Top Obama administration officials worked to prop up now-bankrupt stimulus poster child Solyndra and the company’s investors despite warnings from their own staff that the efforts would come at high risk to taxpayers:
“E-MAILS: SOLYNDRA TOOK SALES PITCH DIRECTLY TO OBAMA”: (Jim McElhatton, “Emails: Solyndra Took Sales Pitch Directly to Obama,” The Washington Times, 8/2/2012)
SOLYNDRA FOUNDER: “THE BANK OF WASHINGTON CONTINUES TO HELP US”: ” ‘The Bank of Washington continues to help us,’ Mr. Gronet wrote in an email to a colleague after the loan deal.” (Jim McElhatton, “Emails: Solyndra Took Sales Pitch Directly to Obama,” The Washington Times, 8/2/2012)
SOLYNDRA INVESTOR: “WHILE THAT’S GOOD FOR US, I CAN’T IMAGINE IT’S A GOOD WAY FOR THE GOVERNMENT TO USE TAXPAYER MONEY”: “But privately, at least one investor was concerned, writing in an email that while Solyndra won a loan of more than $500 million, it had revenues of less than $100 million and wasn’t yet profitable: ‘… while that’s good for us, I can’t imagine it’s a good way for the government to use taxpayer money…'” (Jim McElhatton, “Emails: Solyndra Took Sales Pitch Directly to Obama,” The Washington Times, 8/2/2012)
NOW-WHITE HOUSE CHIEF OF STAFF “MAY HAVE DISREGARDED WARNINGS” THAT OBAMA ADMIN EFFORTS “TO PROP UP SOLYNDRA WERE UNWISE OR ILLEGAL”: (Bob King, “Solyndra Report May Implicate Lew, Washington Post Writes,” Politico, 8/2/2012)
“WHITE HOUSE ANALYST WARNED SAVING SOLYDRA COULD COST MORE THAN LETTING IT FAIL”: “Documents show that in January 2011, when Solyndra was in technical default on its loan, OMB analyst Kelly Colyar concluded that if the company were immediately liquidated, taxpayers would lose $141 million. If the loan were restructured and more money were released to Solyndra, she estimated, a subsequent default would cost taxpayers $385 million. The loss was attributable in part to allowing private investors to recover some of their money first.” (Joe Stephens and Carol Leonnig, “White House Analyst Warned Saving Solyndra Could Cost More Than Letting it Fail,” The Washington Post, 8/2/2012)

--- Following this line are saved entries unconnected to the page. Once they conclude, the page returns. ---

-- ==== Sys2Proof/Machine/HostControl.lean ====
section
/-!
DEFINITION. The host's engine labels RDSTAT, RDTXC, RDRXC and ARM (41_duplex_engine.md R91 to R94).
-/

namespace Sys2Proof.Machine

/-- RDSTAT (R92): the status byte. -/
def execRdstat (s : State) : StepResult := whenLive s (hostReturn (.byte s.statusByte) s)

/-- RDTXC (R93): the outgoing cursor, 16 bits. -/
def execRdtxc (s : State) : StepResult := whenLive s (hostReturn (.half s.txCur) s)

/-- RDRXC (R94): the incoming cursor, 16 bits. -/
def execRdrxc (s : State) : StepResult := whenLive s (hostReturn (.half s.rxCur) s)

/-- ARM (R91): ARM_TWICE, then ARM_BEFORE_SEED, else MODE <- Running. It touches neither TXP nor RXP. -/
def execArm (s : State) : StepResult :=
  whenLive s (
    match s.mode with
    | .running => raise .armTwice (encode .arm) s
    | .idle =>
      if s.outBuf.allWritten s.frame.size then .next s.enableEvents else raise .armBeforeSeed (encode .arm) s)

end Sys2Proof.Machine
end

OMB OFFICIALS ALSO WARNED THAT A SECOND BAILOUT MIGHT NOT BE ENOUGH TO SAVE SOLYNDRA: “OMB analysts also questioned whether the bailout would be enough to save Solyndra, considering that cheap solar panels from overseas had begun flooding the market. ‘With increasing competition from China, and other low-cost competitors, it wasn’t clear how Solyndra would be able to achieve the scale-up and margins needed’ to survive, one e-mail said.” (Joe Stephens and Carol Leonnig, “White House Analyst Warned Saving Solyndra Could Cost More Than Letting it Fail,” The Washington Post, 8/2/2012)
OBAMA BUDGET ANALYST WAS “VASTLY CONFUSED BY DOE’S DECISION TO NEGOTIATE AWAY THEIR SENIOR POSITION” IN TALKS WITH PRIVATE INVESTORS OVER RESTRUCTURING SOLYNDRA LOAN: (Joe Stephens and Carol Leonnig, “White House Analyst Warned Saving Solyndra Could Cost More Than Letting it Fail,” The Washington Post, 8/2/2012)
PRIOR TO SOLYNDRA LOAN RESTRUCTURING “BIDEN AIDE SOUGHT INFO ON SOLYNDRA INVESTORS”: “A top aide to Vice President Joe Biden sought information about Solyndra’s private investors just days before the Energy Department made the solar company’s loan guarantee more favorable to the financers, new internal emails released Wednesday show.” (Darren Samuelsohn, “Biden Aide Sought Info on Solyndra Investors, Emails Show,” Politico, 11/2/2011)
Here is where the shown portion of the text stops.